- [WORK REQUIRED]: Transcribe each of the entries exactly.
------------------------------------------------
/-- An earlier command holds back an operator on a core (R150, R167, R169, R394). -/
def Cmd.holdsCore (d : Cmd) (core : Nat) : Bool :=
  match d.body with
  | .ops r => r.recs.any (fun x => x.holds core)
  | .activate _ todo => todo.contains core
  | .fence cs => cs.isEmpty || cs.contains core
  | .selfTest cs _ _ _ => cs.contains core
  | _ => false

/-- A SKIP_IF among the earlier records may still skip record `i`. -/
def skipPending (recs : List RecRun) (i : Nat) : Bool :=
  ((List.range i).zip recs).any (fun y =>
    match y.2.op with
    | .skipIf _ _ _ _ n => y.2.open && decide (i ≤ y.1 + n)
    | _ => false)

/-- R162, R167: the earlier records of its graph let record `i` start. -/
def recReady (recs : List RecRun) (i : Nat) (dep : Bool) : Bool :=
  (!dep || (recs.take i).all (fun y => !y.open)) && !skipPending recs i

/-- A group that runs work: in S0 and not on its way there. -/
def State.groupUp (s : State) (g : Nat) : Bool :=
  decide ((s.groupPower g).state = .s0) && decide ((s.groupPower g).waking = none)

/-- A core is at a command boundary: between two operators (R176). -/
def State.betweenOps (s : State) (core : Nat) : Bool := decide ((s.core core).cur = none)

/-- A REPAIR of a core takes its switch at the core's next command boundary (R459), once the cap lets the spare wake (R460). -/
def State.repairDue (s : State) (core : Nat) : Bool :=
  s.admits s.groupStates && s.cmds.any (fun d => d.acked && decide (d.body = .repair core) && s.mayStart d)

/-- A logical core can run the next operator: its group is up, its spare has taken over where it must, and no REPAIR is due
(R440, R457, R459). -/
def State.coreUp (s : State) (core : Nat) : Bool :=
  s.groupUp (core / 9) && !s.health.takeover.contains core && !s.repairDue core

/-- R439: a group that has been asked into S1 or S2 starts no further command.
(DEDUCED, log entry 78.) -/
def State.askedAway (s : State) (r : OpsRun) (core : Nat) : Bool :=
  (s.groupPower (core / 9)).request.isSome
    && !r.recs.any (fun x => x.started.any (fun d => decide (d / 9 = core / 9)))

/-- R167: record `i` of a command may start on a core, whatever the core's power. -/
def State.turnOf (s : State) (c : Cmd) (r : OpsRun) (i : Nat) (x : RecRun) (core : Nat) : Bool :=
  s.mayStart c && x.open && x.op.cores.contains core && !x.started.contains core && recReady r.recs i x.dep
    && !(r.recs.take i).any (fun y => y.holds core) && !(s.earlier c).any (fun d => d.holdsCore core)
    && decide ((s.core core).cur = none)

/-! ## The Till (R116) and the registers (R154) -/

/-- Element `i` of a vector tensor, in row-major order of its plane 0.
(DEDUCED, log entry 60.) -/
def Tensor.vecIx (t : Tensor) (i : Nat) : Nat × Nat := (i / t.cols, i % t.cols)

/-- A vector tensor as seat values, with the flags of their conversion.
(DEDUCED, log entry 64.) -/
def State.loadVec (s : State) (t : Tensor) : List (LVal × FlagWord) :=
  (List.range (t.rows * t.cols)).map (fun i => let e := t.vecIx i; s.seatAt t 0 e.1 e.2)

/-- The Till vectors of an operator: by index, the tensor. -/
def OpP.tills : OpP → List (Option Nat)
  | .loom p => p.tills
  | .chain p => p.tills
  | .rows p => [p.gain, p.bias]
  | _ => []

/-- The vector of a tensor that the same GRAPH_RUN has loaded, under whatever number it holds it. -/
def tillOf (till : List (Option TillVec)) (no : Nat) (graph : Bool) (h : Nat) : Option TillVec :=
  (till.filterMap id).find? (fun v => graph && decide (v.handle = h) && decide (v.no = no))

/-- The vectors command number `no` leaves in the Till beside the `need` entries its operator names itself: its own under other
numbers that fit in 256 KiB, by rising number.
(DESIGN CHOICE, log entry 138.) -/
def tillRoom (no : Nat) : List (Option Nat × Option TillVec) → Nat → List (Option TillVec)
  | [], _ => []
  | (none, some w) :: ys, need =>
    if w.no = no ∧ 3 * (need + w.entries.length) ≤ 262144 then some w :: tillRoom no ys (need + w.entries.length)
    else none :: tillRoom no ys need
  | _ :: ys, need => none :: tillRoom no ys need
------------------------------------------------
- [SOLUTION FOR THIS PROBLEM]:
/-- An earlier command holds back an operator on a core (R150, R167, R169, R394). -/
def Cmd.holdsCore (d : Cmd) (core : Nat) : Bool :=
  match d.body with
  | .ops r => r.recs.any (fun x => x.holds core)
  | .activate _ todo => todo.contains core
  | .fence cs => cs.isEmpty || cs.contains core
  | .selfTest cs _ _ _ => cs.contains core
  | _ => false

/-- A SKIP_IF among the earlier records may still skip record `i`. -/
def skipPending (recs : List RecRun) (i : Nat) : Bool :=
  ((List.range i).zip recs).any (fun y =>
    match y.2.op with
    | .skipIf _ _ _ _ n => y.2.open && decide (i ≤ y.1 + n)
    | _ => false)

/-- R162, R167: the earlier records of its graph let record `i` start. -/
def recReady (recs : List RecRun) (i : Nat) (dep : Bool) : Bool :=
  (!dep || (recs.take i).all (fun y => !y.open)) && !skipPending recs i

/-- A group that runs work: in S0 and not on its way there. -/
def State.groupUp (s : State) (g : Nat) : Bool :=
  decide ((s.groupPower g).state = .s0) && decide ((s.groupPower g).waking = none)

/-- A core is at a command boundary: between two operators (R176). -/
def State.betweenOps (s : State) (core : Nat) : Bool := decide ((s.core core).cur = none)

/-- A REPAIR of a core takes its switch at the core's next command boundary (R459), once the cap lets the spare wake (R460). -/
def State.repairDue (s : State) (core : Nat) : Bool :=
  s.admits s.groupStates && s.cmds.any (fun d => d.acked && decide (d.body = .repair core) && s.mayStart d)

/-- A logical core can run the next operator: its group is up, its spare has taken over where it must, and no REPAIR is due
(R440, R457, R459). -/
def State.coreUp (s : State) (core : Nat) : Bool :=
  s.groupUp (core / 9) && !s.health.takeover.contains core && !s.repairDue core

/-- R439: a group that has been asked into S1 or S2 starts no further command.
(DEDUCED, log entry 78.) -/
def State.askedAway (s : State) (r : OpsRun) (core : Nat) : Bool :=
  (s.groupPower (core / 9)).request.isSome
    && !r.recs.any (fun x => x.started.any (fun d => decide (d / 9 = core / 9)))

/-- R167: record `i` of a command may start on a core, whatever the core's power. -/
def State.turnOf (s : State) (c : Cmd) (r : OpsRun) (i : Nat) (x : RecRun) (core : Nat) : Bool :=
  s.mayStart c && x.open && x.op.cores.contains core && !x.started.contains core && recReady r.recs i x.dep
    && !(r.recs.take i).any (fun y => y.holds core) && !(s.earlier c).any (fun d => d.holdsCore core)
    && decide ((s.core core).cur = none)

/-! ## The Till (R116) and the registers (R154) -/

/-- Element `i` of a vector tensor, in row-major order of its plane 0.
(DEDUCED, log entry 60.) -/
def Tensor.vecIx (t : Tensor) (i : Nat) : Nat × Nat := (i / t.cols, i % t.cols)

/-- A vector tensor as seat values, with the flags of their conversion.
(DEDUCED, log entry 64.) -/
def State.loadVec (s : State) (t : Tensor) : List (LVal × FlagWord) :=
  (List.range (t.rows * t.cols)).map (fun i => let e := t.vecIx i; s.seatAt t 0 e.1 e.2)

/-- The Till vectors of an operator: by index, the tensor. -/
def OpP.tills : OpP → List (Option Nat)
  | .loom p => p.tills
  | .chain p => p.tills
  | .rows p => [p.gain, p.bias]
  | _ => []

/-- The vector of a tensor that the same GRAPH_RUN has loaded, under whatever number it holds it. -/
def tillOf (till : List (Option TillVec)) (no : Nat) (graph : Bool) (h : Nat) : Option TillVec :=
  (till.filterMap id).find? (fun v => graph && decide (v.handle = h) && decide (v.no = no))

/-- The vectors command number `no` leaves in the Till beside the `need` entries its operator names itself: its own under other
numbers that fit in 256 KiB, by rising number.
(DESIGN CHOICE, log entry 138.) -/
def tillRoom (no : Nat) : List (Option Nat × Option TillVec) → Nat → List (Option TillVec)
  | [], _ => []
  | (none, some w) :: ys, need =>
    if w.no = no ∧ 3 * (need + w.entries.length) ≤ 262144 then some w :: tillRoom no ys (need + w.entries.length)
    else none :: tillRoom no ys need
  | _ :: ys, need => none :: tillRoom no ys need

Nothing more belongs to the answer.